Rosa

Le storie rosa sono regolate da precise esigenze editoriali: prima di tutto  il lieto fine è obbligatorio.  Anni fa sono stata intervistata per Rosa § Chic, programma televisivo molto chic. In uno slancio di vanitoso ottimismo   ho dichiarato che Anna Karenina era una romanzo rosa senza lieto fine. La dichiarazione ha sollevato un certo scalpore dietro le quinte però è andata in onda. Ma torniamo all’amore, argomento fondamentale delle storie rosa dove nasce, cresce, combatte  e trionfa in località sempre molto esotiche tra palme svettanti sullo sfondo di tramonti che non finiscono mai e notti di luna piena al profumo di gelsomino. Di solito si tratta di storie a tre: lui, lei, l’altro o l’altra. Ingredienti secondari possono essere una storia parallela e difficoltà legate a incomprensioni, pregiudizi, malintesi e via di seguito. Il personaggio principale è sempre LEI. LUI  è terribilmente affascinante anche se un tantino antipatico ma solo all’inizio e di solito fa da spalla.  Come dire che l’uomo nelle faccende d’amore ha un ruolo marginale.

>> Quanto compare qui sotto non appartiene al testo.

-- ==== Sys2Proof/Machine/EngineOps.lean ====
section
/-! DEFINITION. What the engines share: the loop (R134), the oscillator model (R138 to R141), acquisition (R137), the
wall-tie record (R159 to R162), claims and health (R152 to R154), alignment (R167). -/

namespace Sys2Proof.Machine

/-- A phase in 2⁻²⁰ ns as a frequency word second, and back (R31). -/
def toWord (q : Rat) : Rat := q * 268435456 / 1000000000
def ofWord (q : Rat) : Rat := q * 1000000000 / 268435456

/-! ### The loop -/

/-- 2π/√(1 + 2ζ²) for ζ in 1/1,000 (R134): π to 15 decimal places, the root likewise. -/
def loopFactor (z : Nat) : Rat := 6283185307179586 / ((1000000 + 2 * z * z) * 10 ^ 24).sqrt
/-- e^(−1 s / τ) for τ in days (R138), by the first four terms of its series: right to 10⁻²¹. -/
def learnDecay (d : Nat) : Rat :=
  let x : Rat := 1 / (86400 * d)
  1 - x + x * x / 2 - x * x * x / 6

/-- kp and ωn² (R134), at ten times the bandwidth for the 8 s of R136, which LOCKED may interrupt no sooner. -/
def loopGains (s : State) (e : Nat) : Rat × Rat :=
  let wide := ((engOf s e).st = .acquire ∨ (engOf s e).st = .locked) ∧ (engOf s e).acqPhase = 2
  let bw : Rat := parE s 0x24 e * (if wide then 10 else 1)
  let z := (parE s 0x25 e).toNat
  let w := loopFactor z * bw / 1000000
  (2 * z / 1000 * w, w * w)

def clampY (s : State) (e : Nat) (y : Rat) : Int :=
  let m := parE s 0x27 e
  max (-m) (min m (roundAway y))

/-- One cycle of the loop; a held cycle changes neither i nor y. -/
def loopStep (e : Nat) (fresh : Bool) (err : Rat) (s : State) : State :=
  let x := engOf s e
  if fresh then
    let (kp, ki) := loopGains s e
    let dt : Rat := (x.lastFresh + 1 : Nat) * 125 / 1000000
    let i := x.integ + ki * dt * toWord err
    engMod e (fun x => { x with integ := i, y := clampY s e (i + kp * toWord err), lastFresh := 0, e := err }) s
  else engMod e (fun x => { x with lastFresh := x.lastFresh + 1 }) s

/-- Bridging: the integrator alone; no held cycle. -/
def bridgeStep (e : Nat) (s : State) : State :=
  engMod e (fun x => { x with y := clampY s e x.integ, lastFresh := 0 }) s

/-! ### The oscillator model -/

/-- Time since power-on in seconds, exact: the t of the model as the engine keeps it. -/
def modelT (s : State) : Rat := (s.clk.elapsed : Rat) / uSec
def modelY (m : OscModel) (t temp : Rat) : Rat :=
  m.c0 + m.c1 * t + m.c2 * t * t + m.k1 * (temp - m.t0) + m.k2 * (temp - m.t0) * (temp - m.t0)

/-- The products that the fit sums: the upper triangle of v·vᵀ, row by row. -/
def triOf (v : List Rat) : List Rat :=
  match v with
  | [] => []
  | a :: r => (a :: r).map (a * ·) ++ triOf r
def addL (a b : List Rat) : List Rat := List.zipWith (· + ·) a b
def regressors (m : OscModel) (t temp : Rat) : List Rat := [1, t, t * t, temp - m.t0, (temp - m.t0) * (temp - m.t0)]
def fitAdd (decay : Rat) (m : OscModel) (r : LearnRow) (f : FitSums) : FitSums :=
  let v := regressors m r.sec r.temp
  { m := addL (f.m.map (decay * ·)) (triOf v), b := addL (f.b.map (decay * ·)) (v.map (r.y * ·))
    yy := decay * f.yy + r.y * r.y, w := decay * f.w + 1 }

/-- Entry (i, j) of the symmetric matrix. -/
def triAt (f : FitSums) (i j : Nat) : Rat :=
  let a := min i j; let b := max i j
  f.m.getD (a * 5 - a * (a - 1) / 2 + (b - a)) 0

/-- Solves n linear equations given as coefficient rows with the right-hand side last; a coefficient that nothing
determines is 0. -/
def solveLin : Nat → List (List Rat) → List Rat
  | 0, _ => []
  | n + 1, rows =>
    match rows.findIdx? (fun r => r.headD 0 != 0) with
    | none => 0 :: solveLin n (rows.map List.tail)
    | some i =>
      let p := rows.getD i []
      let rest := (rows.eraseIdx i).map (fun r => List.zipWith (fun a b => a - r.headD 0 / p.headD 1 * b) r.tail p.tail)
      let xs := solveLin n rest
      let x0 := (p.getLastD 0 - sumQ (List.zipWith (· * ·) (p.tail.take n) xs)) / p.headD 1
      x0 :: xs

/-- The fit over the terms that may be used (R138): c1 and c2 with `age`, k1 and k2 with `tmp`. -/
def fitSolve (f : FitSums) (age tmp : Bool) : List Rat :=
  let ix := [0] ++ (if age then [1, 2] else []) ++ (if tmp then [3, 4] else [])
  let rows := ix.map (fun i => ix.map (fun j => triAt f i j) ++ [f.b.getD i 0])
  let xs := solveLin ix.length rows
  (List.range 5).map (fun i => match ix.findIdx? (fun k => k == i) with
    | some k => xs.getD k 0
    | none => 0)

def fitList (f : FitSums) : List Rat := f.m ++ f.b ++ [f.yy, f.w]

/-- Temperature terms are in use once the recorded temperatures span 1 K. -/
def tempReady (x : EngineX) : Bool := decide (1 ≤ x.tMax - x.tMin)

/-- The model refitted from the sums and the recent rows. -/
def refit (s : State) (e : Nat) : State :=
  let x := engOf s e; let v := engxOf s e
  let d := learnDecay (parE s 0x2E e).toNat
  let f := v.learnRecent.foldr (fun r f => fitAdd d x.model r f) x.fit
  let c := fitSolve f v.modelReady (tempReady v)
  let t := modelT s
  engMod e (fun x => { x with model := { x.model with
    c0 := c.getD 0 0, c1 := c.getD 1 0, c2 := c.getD 2 0, k1 := c.getD 3 0, k2 := c.getD 4 0
    sigF := Config.sigmaF (fitList f) t x.temp
    sigA := Config.sigmaA (fitList f) t x.temp
    sigT := Config.sigmaT (fitList f) t x.temp } }) s

/-- Learning starts again (R123, R447). -/
def learnReset (e : Nat) (s : State) : State :=
  engxMod e (fun x => { x with modelReady := false, learnRecent := [], tMin := 0, tMax := 0, resid := [], residNow := 0 })
    (engMod e (fun x => { x with fit := {}, learned := 0, model := { t0 := x.model.t0 } }) s)

/-- y_0 (R140), with its squared rms over the seconds used. -/
def y0Of (x : EngineX) : Rat × Rat :=
  let l := (x.ySec.drop 2).take 100
  let m := meanQ l
  (m, meanQ (l.map (fun y => (y - m) * (y - m))))

/-- E(t) (R141) from σ_f², σ_a and σ_T in word units, t in seconds. -/
def forecastAt (fSq a tt : Rat) (t : Rat) : Nat :=
  let k := ofWord (2576 / 1000)
  sqrtRound (k * k * (fSq * t * t + a * t * t / 2 * (a * t * t / 2) + tt * t * (tt * t)))

/-- σ_a: OSC_AGEING while MODEL_READY is clear (R141). -/
def sigAOf (s : State) (e : Nat) : Rat := if (engxOf s e).modelReady then (engOf s e).model.sigA else (parE s 0x2F e : Rat) / 86400

/-- The engine's forecast now (R141). -/
def forecastNow (s : State) (e : Nat) : Nat :=
  let x := engOf s e
  match x.hoIn with
  | some (_, _, fSq) => satU 64 (forecastAt fSq (sigAOf s e) x.model.sigT ((s.clk.elapsed - x.hoEntry : Nat) / (uSec : Rat)))
  | none => 0

/-- The word of model steering (R140). -/
def modelWord (s : State) (e : Nat) : Rat :=
  let x := engOf s e
  match x.hoIn with
  | some (y0, ymE, _) => y0 + modelY x.model (modelT s) x.temp - ymE
  | none => x.y

/-- Model steering begins (R140). -/
def enterModel (e : Nat) (s : State) : State :=
  let (y0, v) := y0Of (engxOf s e)
  engMod e (fun x => { x with
    hoIn := some (y0, modelY x.model (modelT s) x.temp, x.model.sigF * x.model.sigF + v), hoEntry := s.clk.elapsed, hoFrozen := false }) s

/-- No reference is selectable in ACQUIRE or LOCKED: HOLDOVER after 60 s of LOCKED, FREE_RUN with less; time of day
that was traceable is held (R135, R40). -/
def noReference (e : Nat) (s : State) : State :=
  let s := engMod e (fun x => { x with sel := none, sw := none, forceSw := false, slewing := false, slewHo := false, acqPhase := 0 }) s
  let s := if (engOf s e).everLocked60 then setServo e .holdover (enterModel e s) else setServo e .freeRun s
  if s.clk.tod = .traceable then setTod .holdover (if (engOf s e).hoIn.isSome then s else enterModel e s) else s

/-! ### Acquisition (R136, R137) -/

/-- Enters ACQUIRE on a reference. -/
def startAcquire (e r : Nat) (s : State) : State :=
  let s := engxMod e (fun v => { v with acqSw := false }) (viewMod r (fun v => { v with absorb := 0 }) s)
  let s := refMod r (fun x => { x with suspGood := 0 }) s
  setServo e .acquire (engMod e (fun x => { x with
    sel := some r, sw := none, forceSw := false, acqPhase := 0, slewing := false, slewHo := false, hoInSw := false, lastFresh := 0 }) s)

/-- A step of full time is requested; it replaces a pending one (R39). -/
def requestStep (d : Int) (software : Bool) (s : State) : State :=
  { s with clk := { s.clk with step := some { delta := d, software := software } } }

/-- The initial phase of the reference acquired, by what it carries and the time-of-day state (R137). -/
def acquirePhase (e : Nat) (s : State) : State :=
  match (engOf s e).sel with
  | none => s
  | some r =>
    let off := todOffset s r
    let raw := (refOf s r).raw
    let fresh := s.clk.tod == .unset || s.clk.tod == .set || s.clk.tod == .coarse
    let absorb := fun (s : State) => viewMod r (fun v => { v with absorb := raw }) s
    let loop := fun (s : State) => engMod e (fun x => { x with acqPhase := 2, lastFresh := 0 }) s
    let wait := fun (s : State) => engMod e (fun x => { x with acqPhase := 1 }) s
    if (engxOf s e).acqSw then
      -- after software steering the phase is absorbed as a switch absorbs it (R146)
      loop (engMod e (fun x => { x with
        sw := some { cycle := 0, outgoing := none, incoming := r, forced := true, sum := 0, bridge := true } }) s)
    else match carriesOf s r with
    | 2 =>
      if fresh ∨ (parE s 0x2D e : Rat) < absQ off then wait (requestStep (roundAway off) false s)
      else loop (engMod e (fun x => { x with slewing := true, slewHo := true, slewAt := s.clk.elapsed }) (absorb s))
    | 1 =>
      if fresh then
        wait (requestStep (roundAway raw - (uSec : Int) * roundAway (raw / uSec)) false s)
      else loop (engMod e (fun x => { x with hoFrozen := true }) (absorb s))
    | _ => loop (engMod e (fun x => { x with hoFrozen := x.hoFrozen || !fresh }) (absorb s))

/-! ### Claims and health -/

def claimWord (base health : Nat) (pref : Bool) : Nat := base * 16 + health * 2 + b2n pref

/-- The claim that an engine's settings call for (R150, R152); 0x00 for one that hands over to be powered down (R169). -/
def claimOf (s : State) (e : Nat) : Nat :=
  let x := engxOf s e
  let leaving := s.te.ks.planned && s.te.ks.pendingPower.any (fun q => q.1.val == e)
  if !x.on || x.health = 0 || !x.clkOk || leaving then 0 else claimWord x.base x.health (s.te.ks.pref == e)

/-- The engine that output stages accept on the claims presented (R150, R151). -/
def claimWinner (a b : Nat) : Option (Fin 2) := if a = 0 ∧ b = 0 then none else if b ≤ a then some 0 else some 1
def accepted (s : State) : Option (Fin 2) := claimWinner (engxOf s 0).claim (engxOf s 1).claim

/-- The check-flag byte of TE_KS_HEALTH: health and failing checks (R173). -/
def flagByte (x : EngineX) : Nat :=
  let bad := fun k => b2n ((vget x.failAt k none).isSome)
  x.health * 32 + max (bad 0) (bad 1) * 16 + bad 2 * 8 + bad 3 * 4 + bad 4 * 2 + bad 5

/-- Health changes, and is reported (R154, R453). A third entry to FAULTED within an hour is FAILED. -/
def setHealth (e h : Nat) (s : State) : State :=
  let x := engxOf s e
  if x.health = h then s
  else
    let recent := (s.clk.elapsed :: x.faultedAt).filter (fun t => decide (s.clk.elapsed ≤ t + 3600 * uSec))
    let h' := if h = 2 ∧ 3 ≤ recent.length then 1 else h
    let s := engxMod e (fun x => { x with
      health := h'
      faultedAt := if h = 2 then recent else x.faultedAt
      fails := if h = 2 then Vector.replicate 6 0 else x.fails
      passes := if h = 5 ∨ h = 2 ∨ h = 4 then Vector.replicate 6 0 else x.passes
      agreeSince := none
      restoreAt := if h = 6 then s.clk.elapsed else x.restoreAt }) s
    -- a reclaim that waits is for the end of ENGINE_WTR in RESTORING (R171)
    let s := if h' < 6 ∧ s.te.ks.reclaimWait.any (fun q => q.val == e) then ksMod (fun k => { k with reclaimWait := none }) s else s
    issueEvent 0x0205 e [BitVec.ofNat 8 h', BitVec.ofNat 8 (flagByte (engxOf s e))] s

/-- Checks that apply to an engine's role (R166). -/
def checksOf (s : State) (e : Nat) : List Nat := if s.te.ks.control = some (Fin.ofNat 2 e) then [0, 1, 2, 3] else [0, 1, 2, 3, 4, 5]

/-- Health from the checks at the end of a servo cycle (R154, R162). -/
def healthJudge (e : Nat) (s : State) : State :=
  let x := engxOf s e
  let fails := fun k => vget x.fails k 0
  let worst := (((checksOf s e).filter (· != 5)).map fails).foldl max 0
  let warn := decide (1 ≤ worst) || (engOf s e).tempFault || decide ((checksOf s e).contains 5 ∧ 4 ≤ x.badRun)
  if x.health = 2 then (if 3 ≤ worst then setHealth e 1 s else s)
  else if x.health = 5 ∨ x.health = 6 ∨ x.health = 7 then
    if 3 ≤ worst then setHealth e 2 s
    else if warn then (if x.health = 5 then s else setHealth e 5 s)
    else if x.health = 5 ∧ (checksOf s e).all (fun k => decide (2 ≤ vget x.passes k 0)) then setHealth e 6 s
    else s
  else if x.health = 4 ∧ !x.booting then
    if 3 ≤ worst then setHealth e 2 s
    else if (checksOf s e).all (fun k => decide (1 ≤ vget x.passes k 0)) then setHealth e 6 s else s
  else s

/-- The claims at a servo-cycle boundary: as the settings call for (R155). -/
def presentClaims (s : State) : State :=
  engxMod 1 (fun x => { x with claim := claimOf s 1 }) (engxMod 0 (fun x => { x with claim := claimOf s 0 }) s)

/-! ### The wall tie -/

/-- Seconds left of a view's running interval. -/
def leftOf (s : State) (v : RefView) : Nat := v.len - (s.clk.elapsed - v.since) / uSec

LEI  però va raccontata e curata amorevolmente e i particolari debbono essere accattivanti. Se ispira tenerezza perché insicura e un tantino complessata è meglio. Anche se non bellissima, lei è sempre provocatoria e provocante e un tantino mignotta ma non troppo. Confetti e velo bianco sono l’unico finale possibile per una storia rosa. Anna Karenina, poveretta, ha sbagliato libro.